- **Directions**
Repeat exactly the lines of the entries below from the one with "word : w'.stage = 1" through the one with "def FrequenciesAre (s", both ends included, and nothing else.
*** Provided information Section Begins ***
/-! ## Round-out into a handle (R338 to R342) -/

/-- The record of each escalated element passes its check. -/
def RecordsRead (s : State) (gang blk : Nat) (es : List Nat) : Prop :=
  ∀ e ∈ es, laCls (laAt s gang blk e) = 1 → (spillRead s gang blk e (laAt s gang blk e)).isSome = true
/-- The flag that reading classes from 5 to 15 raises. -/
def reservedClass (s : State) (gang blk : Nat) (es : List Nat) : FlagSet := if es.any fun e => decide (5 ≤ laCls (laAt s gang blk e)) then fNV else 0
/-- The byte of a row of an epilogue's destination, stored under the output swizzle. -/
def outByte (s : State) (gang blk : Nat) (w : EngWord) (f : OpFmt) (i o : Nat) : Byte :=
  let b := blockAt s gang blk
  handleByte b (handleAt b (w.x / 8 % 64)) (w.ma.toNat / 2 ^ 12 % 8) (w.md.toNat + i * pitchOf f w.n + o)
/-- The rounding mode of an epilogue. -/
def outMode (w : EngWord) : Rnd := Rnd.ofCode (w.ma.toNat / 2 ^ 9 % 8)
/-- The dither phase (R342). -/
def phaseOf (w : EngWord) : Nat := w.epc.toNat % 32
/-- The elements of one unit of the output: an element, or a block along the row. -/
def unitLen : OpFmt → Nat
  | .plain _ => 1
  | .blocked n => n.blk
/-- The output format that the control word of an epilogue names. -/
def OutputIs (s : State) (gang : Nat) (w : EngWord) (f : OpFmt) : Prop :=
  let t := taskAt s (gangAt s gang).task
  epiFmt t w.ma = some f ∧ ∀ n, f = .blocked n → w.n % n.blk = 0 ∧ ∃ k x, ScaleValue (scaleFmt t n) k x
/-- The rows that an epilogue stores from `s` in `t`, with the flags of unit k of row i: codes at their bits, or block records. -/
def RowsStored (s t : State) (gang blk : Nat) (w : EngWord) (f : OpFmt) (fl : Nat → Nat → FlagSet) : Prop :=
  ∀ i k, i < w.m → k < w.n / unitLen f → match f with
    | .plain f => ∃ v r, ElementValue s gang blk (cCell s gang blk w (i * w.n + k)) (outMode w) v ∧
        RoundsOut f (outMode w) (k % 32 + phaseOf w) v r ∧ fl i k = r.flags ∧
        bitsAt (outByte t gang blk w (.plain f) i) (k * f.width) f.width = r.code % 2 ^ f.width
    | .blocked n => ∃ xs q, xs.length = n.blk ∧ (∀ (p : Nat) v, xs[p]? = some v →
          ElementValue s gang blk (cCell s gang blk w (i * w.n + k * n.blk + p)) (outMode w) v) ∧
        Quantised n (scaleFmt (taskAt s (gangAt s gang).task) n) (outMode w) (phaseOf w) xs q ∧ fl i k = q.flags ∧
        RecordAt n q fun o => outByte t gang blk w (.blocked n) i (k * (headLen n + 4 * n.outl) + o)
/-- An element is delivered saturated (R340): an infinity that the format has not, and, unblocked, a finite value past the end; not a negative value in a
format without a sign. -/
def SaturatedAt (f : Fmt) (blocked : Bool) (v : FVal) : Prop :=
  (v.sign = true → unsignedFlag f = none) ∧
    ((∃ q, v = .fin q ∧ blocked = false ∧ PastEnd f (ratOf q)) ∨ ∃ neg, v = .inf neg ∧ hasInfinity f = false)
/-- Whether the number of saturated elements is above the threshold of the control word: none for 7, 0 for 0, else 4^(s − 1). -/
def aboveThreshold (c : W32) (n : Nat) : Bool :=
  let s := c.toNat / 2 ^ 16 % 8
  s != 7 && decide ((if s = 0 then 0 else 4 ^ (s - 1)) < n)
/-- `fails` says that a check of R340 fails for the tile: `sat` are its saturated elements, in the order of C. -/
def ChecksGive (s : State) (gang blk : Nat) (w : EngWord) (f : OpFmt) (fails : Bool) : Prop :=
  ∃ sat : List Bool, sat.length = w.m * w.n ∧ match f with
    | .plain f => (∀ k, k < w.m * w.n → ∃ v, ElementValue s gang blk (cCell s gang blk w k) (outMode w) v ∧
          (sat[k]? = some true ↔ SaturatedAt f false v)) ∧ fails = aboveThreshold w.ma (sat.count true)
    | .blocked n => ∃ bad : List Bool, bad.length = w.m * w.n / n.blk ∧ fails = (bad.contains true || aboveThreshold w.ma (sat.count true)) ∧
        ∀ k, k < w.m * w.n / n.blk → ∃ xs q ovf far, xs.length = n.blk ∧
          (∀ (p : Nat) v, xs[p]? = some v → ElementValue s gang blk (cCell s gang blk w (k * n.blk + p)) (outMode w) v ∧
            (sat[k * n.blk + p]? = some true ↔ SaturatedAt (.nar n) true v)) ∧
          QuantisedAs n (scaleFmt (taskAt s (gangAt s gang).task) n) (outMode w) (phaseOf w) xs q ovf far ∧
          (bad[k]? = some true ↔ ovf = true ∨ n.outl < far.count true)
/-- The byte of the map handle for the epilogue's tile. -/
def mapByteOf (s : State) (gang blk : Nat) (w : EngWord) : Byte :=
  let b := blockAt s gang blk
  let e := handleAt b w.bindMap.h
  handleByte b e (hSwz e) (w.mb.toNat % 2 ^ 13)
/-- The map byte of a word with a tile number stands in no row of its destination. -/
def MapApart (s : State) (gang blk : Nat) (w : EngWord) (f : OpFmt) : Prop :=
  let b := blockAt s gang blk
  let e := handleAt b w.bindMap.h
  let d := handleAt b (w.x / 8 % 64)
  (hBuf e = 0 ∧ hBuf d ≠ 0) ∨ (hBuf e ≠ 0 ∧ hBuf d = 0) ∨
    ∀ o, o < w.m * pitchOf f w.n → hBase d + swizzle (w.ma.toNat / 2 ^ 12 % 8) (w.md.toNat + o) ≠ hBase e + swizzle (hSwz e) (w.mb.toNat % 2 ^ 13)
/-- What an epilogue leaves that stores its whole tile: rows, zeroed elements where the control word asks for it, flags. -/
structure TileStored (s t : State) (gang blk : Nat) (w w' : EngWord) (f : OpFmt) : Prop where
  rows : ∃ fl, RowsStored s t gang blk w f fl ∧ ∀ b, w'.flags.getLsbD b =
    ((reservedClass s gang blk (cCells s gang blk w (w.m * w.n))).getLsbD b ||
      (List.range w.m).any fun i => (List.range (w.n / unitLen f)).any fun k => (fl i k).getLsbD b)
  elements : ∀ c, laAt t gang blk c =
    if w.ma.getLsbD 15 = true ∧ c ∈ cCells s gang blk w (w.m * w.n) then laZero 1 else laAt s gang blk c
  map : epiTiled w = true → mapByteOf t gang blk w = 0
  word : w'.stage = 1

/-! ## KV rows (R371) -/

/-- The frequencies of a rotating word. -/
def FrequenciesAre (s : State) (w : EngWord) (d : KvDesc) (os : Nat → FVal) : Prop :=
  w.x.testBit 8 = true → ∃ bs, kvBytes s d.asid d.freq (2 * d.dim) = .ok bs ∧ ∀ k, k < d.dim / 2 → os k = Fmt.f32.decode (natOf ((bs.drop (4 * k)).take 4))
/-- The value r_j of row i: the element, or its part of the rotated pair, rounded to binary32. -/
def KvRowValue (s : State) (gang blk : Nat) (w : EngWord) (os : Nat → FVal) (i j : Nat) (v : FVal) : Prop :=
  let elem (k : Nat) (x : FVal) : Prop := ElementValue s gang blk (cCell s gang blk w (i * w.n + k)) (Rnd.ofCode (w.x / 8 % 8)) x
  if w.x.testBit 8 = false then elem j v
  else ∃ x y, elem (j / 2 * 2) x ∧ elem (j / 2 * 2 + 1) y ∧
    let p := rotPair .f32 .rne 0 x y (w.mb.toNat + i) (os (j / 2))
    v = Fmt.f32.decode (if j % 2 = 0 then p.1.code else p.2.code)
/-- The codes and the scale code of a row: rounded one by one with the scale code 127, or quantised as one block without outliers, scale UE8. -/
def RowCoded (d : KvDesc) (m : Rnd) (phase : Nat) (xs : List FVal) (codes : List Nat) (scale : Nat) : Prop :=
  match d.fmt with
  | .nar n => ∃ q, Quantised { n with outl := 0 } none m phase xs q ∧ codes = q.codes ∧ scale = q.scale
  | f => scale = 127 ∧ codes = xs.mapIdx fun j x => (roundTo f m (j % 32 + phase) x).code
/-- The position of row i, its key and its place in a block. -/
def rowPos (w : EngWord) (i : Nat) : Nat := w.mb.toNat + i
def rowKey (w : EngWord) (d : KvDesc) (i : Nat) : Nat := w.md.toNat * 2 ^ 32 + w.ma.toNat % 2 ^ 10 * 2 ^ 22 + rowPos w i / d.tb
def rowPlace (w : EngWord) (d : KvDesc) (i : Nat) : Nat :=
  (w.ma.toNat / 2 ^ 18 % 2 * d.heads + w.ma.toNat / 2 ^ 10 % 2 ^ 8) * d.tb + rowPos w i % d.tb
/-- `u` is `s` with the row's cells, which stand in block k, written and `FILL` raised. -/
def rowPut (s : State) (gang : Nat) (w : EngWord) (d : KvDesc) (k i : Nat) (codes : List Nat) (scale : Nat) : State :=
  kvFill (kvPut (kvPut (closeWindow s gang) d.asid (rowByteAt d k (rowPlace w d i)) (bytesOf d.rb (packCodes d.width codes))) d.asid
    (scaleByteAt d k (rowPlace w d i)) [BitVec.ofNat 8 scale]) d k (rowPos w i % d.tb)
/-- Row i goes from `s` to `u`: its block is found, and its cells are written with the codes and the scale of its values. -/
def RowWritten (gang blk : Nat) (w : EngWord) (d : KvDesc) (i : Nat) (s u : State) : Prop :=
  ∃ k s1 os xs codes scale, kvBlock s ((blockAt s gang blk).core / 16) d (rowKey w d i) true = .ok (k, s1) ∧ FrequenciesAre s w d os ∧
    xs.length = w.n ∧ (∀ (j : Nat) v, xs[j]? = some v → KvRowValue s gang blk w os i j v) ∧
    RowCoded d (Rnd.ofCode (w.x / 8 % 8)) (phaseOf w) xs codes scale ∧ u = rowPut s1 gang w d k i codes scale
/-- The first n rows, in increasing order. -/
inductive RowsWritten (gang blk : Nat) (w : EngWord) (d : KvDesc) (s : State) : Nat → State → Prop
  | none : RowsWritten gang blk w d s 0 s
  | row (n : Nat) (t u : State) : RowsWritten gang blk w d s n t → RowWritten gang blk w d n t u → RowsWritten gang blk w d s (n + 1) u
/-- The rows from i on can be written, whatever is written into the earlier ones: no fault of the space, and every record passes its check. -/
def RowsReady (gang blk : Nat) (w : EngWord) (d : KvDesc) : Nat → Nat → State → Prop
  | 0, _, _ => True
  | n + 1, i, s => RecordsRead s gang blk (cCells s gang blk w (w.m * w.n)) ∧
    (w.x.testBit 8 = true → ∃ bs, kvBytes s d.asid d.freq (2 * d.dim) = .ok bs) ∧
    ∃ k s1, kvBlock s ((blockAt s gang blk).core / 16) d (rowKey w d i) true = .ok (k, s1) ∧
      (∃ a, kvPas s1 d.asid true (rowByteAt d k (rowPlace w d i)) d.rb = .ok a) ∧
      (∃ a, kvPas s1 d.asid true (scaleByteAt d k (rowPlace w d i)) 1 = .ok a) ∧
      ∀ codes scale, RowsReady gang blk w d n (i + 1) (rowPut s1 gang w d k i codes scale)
*** Provided information Section Ends ***
- **Solution for this problem**
  word : w'.stage = 1

/-! ## KV rows (R371) -/

/-- The frequencies of a rotating word. -/
def FrequenciesAre (s : State) (w : EngWord) (d : KvDesc) (os : Nat → FVal) : Prop :=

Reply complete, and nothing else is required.